All that should be output is the block of lines below from the line with "(setPc v s).cpu.sp = s.cpu.sp := rfl" to the line with "(setPc v s).mem = s.mem := rfl", both included, exactly as written.

Records drawn from a dataset

------------------------------------------------------------

/-! `setPc` -/

@[simp] theorem setPc_cpu_a (v : Word) (s : State) : (setPc v s).cpu.a = s.cpu.a := rfl
@[simp] theorem setPc_cpu_flags (v : Word) (s : State) : (setPc v s).cpu.flags = s.cpu.flags := rfl
@[simp] theorem setPc_cpu_b (v : Word) (s : State) : (setPc v s).cpu.b = s.cpu.b := rfl
@[simp] theorem setPc_cpu_c (v : Word) (s : State) : (setPc v s).cpu.c = s.cpu.c := rfl
@[simp] theorem setPc_cpu_d (v : Word) (s : State) : (setPc v s).cpu.d = s.cpu.d := rfl
@[simp] theorem setPc_cpu_e (v : Word) (s : State) : (setPc v s).cpu.e = s.cpu.e := rfl
@[simp] theorem setPc_cpu_h (v : Word) (s : State) : (setPc v s).cpu.h = s.cpu.h := rfl
@[simp] theorem setPc_cpu_l (v : Word) (s : State) : (setPc v s).cpu.l = s.cpu.l := rfl
@[simp] theorem setPc_cpu_sp (v : Word) (s : State) : (setPc v s).cpu.sp = s.cpu.sp := rfl
@[simp] theorem setPc_cpu_pc (v : Word) (s : State) : (setPc v s).cpu.pc = v := rfl
@[simp] theorem setPc_cpu_halted (v : Word) (s : State) : (setPc v s).cpu.halted = s.cpu.halted := rfl
@[simp] theorem setPc_cpu_stopped (v : Word) (s : State) : (setPc v s).cpu.stopped = s.cpu.stopped := rfl
@[simp] theorem setPc_cpu_taken (v : Word) (s : State) : (setPc v s).cpu.taken = s.cpu.taken := rfl
@[simp] theorem setPc_mem (v : Word) (s : State) : (setPc v s).mem = s.mem := rfl
@[simp] theorem setPc_sched (v : Word) (s : State) : (setPc v s).sched = s.sched := rfl
@[simp] theorem setPc_dbg (v : Word) (s : State) : (setPc v s).dbg = s.dbg := rfl
@[simp] theorem setPc_status (v : Word) (s : State) : (setPc v s).status = s.status := rfl
@[simp] theorem setPc_cfg (v : Word) (s : State) : (setPc v s).cfg = s.cfg := rfl
@[simp] theorem setPc_out (v : Word) (s : State) : (setPc v s).out = s.out := rfl
@[simp] theorem setPc_callbacks (v : Word) (s : State) : (setPc v s).callbacks = s.callbacks := rfl
@[simp] theorem setPc_ties (v : Word) (s : State) : (setPc v s).ties = s.ties := rfl

/-! `setTaken` -/

@[simp] theorem setTaken_cpu_a (v : Bool) (s : State) : (setTaken v s).cpu.a = s.cpu.a := rfl
@[simp] theorem setTaken_cpu_flags (v : Bool) (s : State) : (setTaken v s).cpu.flags = s.cpu.flags := rfl
@[simp] theorem setTaken_cpu_b (v : Bool) (s : State) : (setTaken v s).cpu.b = s.cpu.b := rfl
@[simp] theorem setTaken_cpu_c (v : Bool) (s : State) : (setTaken v s).cpu.c = s.cpu.c := rfl
@[simp] theorem setTaken_cpu_d (v : Bool) (s : State) : (setTaken v s).cpu.d = s.cpu.d := rfl
@[simp] theorem setTaken_cpu_e (v : Bool) (s : State) : (setTaken v s).cpu.e = s.cpu.e := rfl
@[simp] theorem setTaken_cpu_h (v : Bool) (s : State) : (setTaken v s).cpu.h = s.cpu.h := rfl
@[simp] theorem setTaken_cpu_l (v : Bool) (s : State) : (setTaken v s).cpu.l = s.cpu.l := rfl
@[simp] theorem setTaken_cpu_sp (v : Bool) (s : State) : (setTaken v s).cpu.sp = s.cpu.sp := rfl
@[simp] theorem setTaken_cpu_pc (v : Bool) (s : State) : (setTaken v s).cpu.pc = s.cpu.pc := rfl
@[simp] theorem setTaken_cpu_halted (v : Bool) (s : State) : (setTaken v s).cpu.halted = s.cpu.halted := rfl
@[simp] theorem setTaken_cpu_stopped (v : Bool) (s : State) : (setTaken v s).cpu.stopped = s.cpu.stopped := rfl
@[simp] theorem setTaken_cpu_taken (v : Bool) (s : State) : (setTaken v s).cpu.taken = v := rfl
@[simp] theorem setTaken_mem (v : Bool) (s : State) : (setTaken v s).mem = s.mem := rfl
@[simp] theorem setTaken_sched (v : Bool) (s : State) : (setTaken v s).sched = s.sched := rfl
@[simp] theorem setTaken_dbg (v : Bool) (s : State) : (setTaken v s).dbg = s.dbg := rfl
@[simp] theorem setTaken_status (v : Bool) (s : State) : (setTaken v s).status = s.status := rfl
@[simp] theorem setTaken_cfg (v : Bool) (s : State) : (setTaken v s).cfg = s.cfg := rfl
@[simp] theorem setTaken_out (v : Bool) (s : State) : (setTaken v s).out = s.out := rfl
@[simp] theorem setTaken_callbacks (v : Bool) (s : State) : (setTaken v s).callbacks = s.callbacks := rfl
@[simp] theorem setTaken_ties (v : Bool) (s : State) : (setTaken v s).ties = s.ties := rfl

------------------------------------------------------------

[Final answer]
@[simp] theorem setPc_cpu_sp (v : Word) (s : State) : (setPc v s).cpu.sp = s.cpu.sp := rfl
@[simp] theorem setPc_cpu_pc (v : Word) (s : State) : (setPc v s).cpu.pc = v := rfl
@[simp] theorem setPc_cpu_halted (v : Word) (s : State) : (setPc v s).cpu.halted = s.cpu.halted := rfl
@[simp] theorem setPc_cpu_stopped (v : Word) (s : State) : (setPc v s).cpu.stopped = s.cpu.stopped := rfl
@[simp] theorem setPc_cpu_taken (v : Word) (s : State) : (setPc v s).cpu.taken = s.cpu.taken := rfl
@[simp] theorem setPc_mem (v : Word) (s : State) : (setPc v s).mem = s.mem := rfl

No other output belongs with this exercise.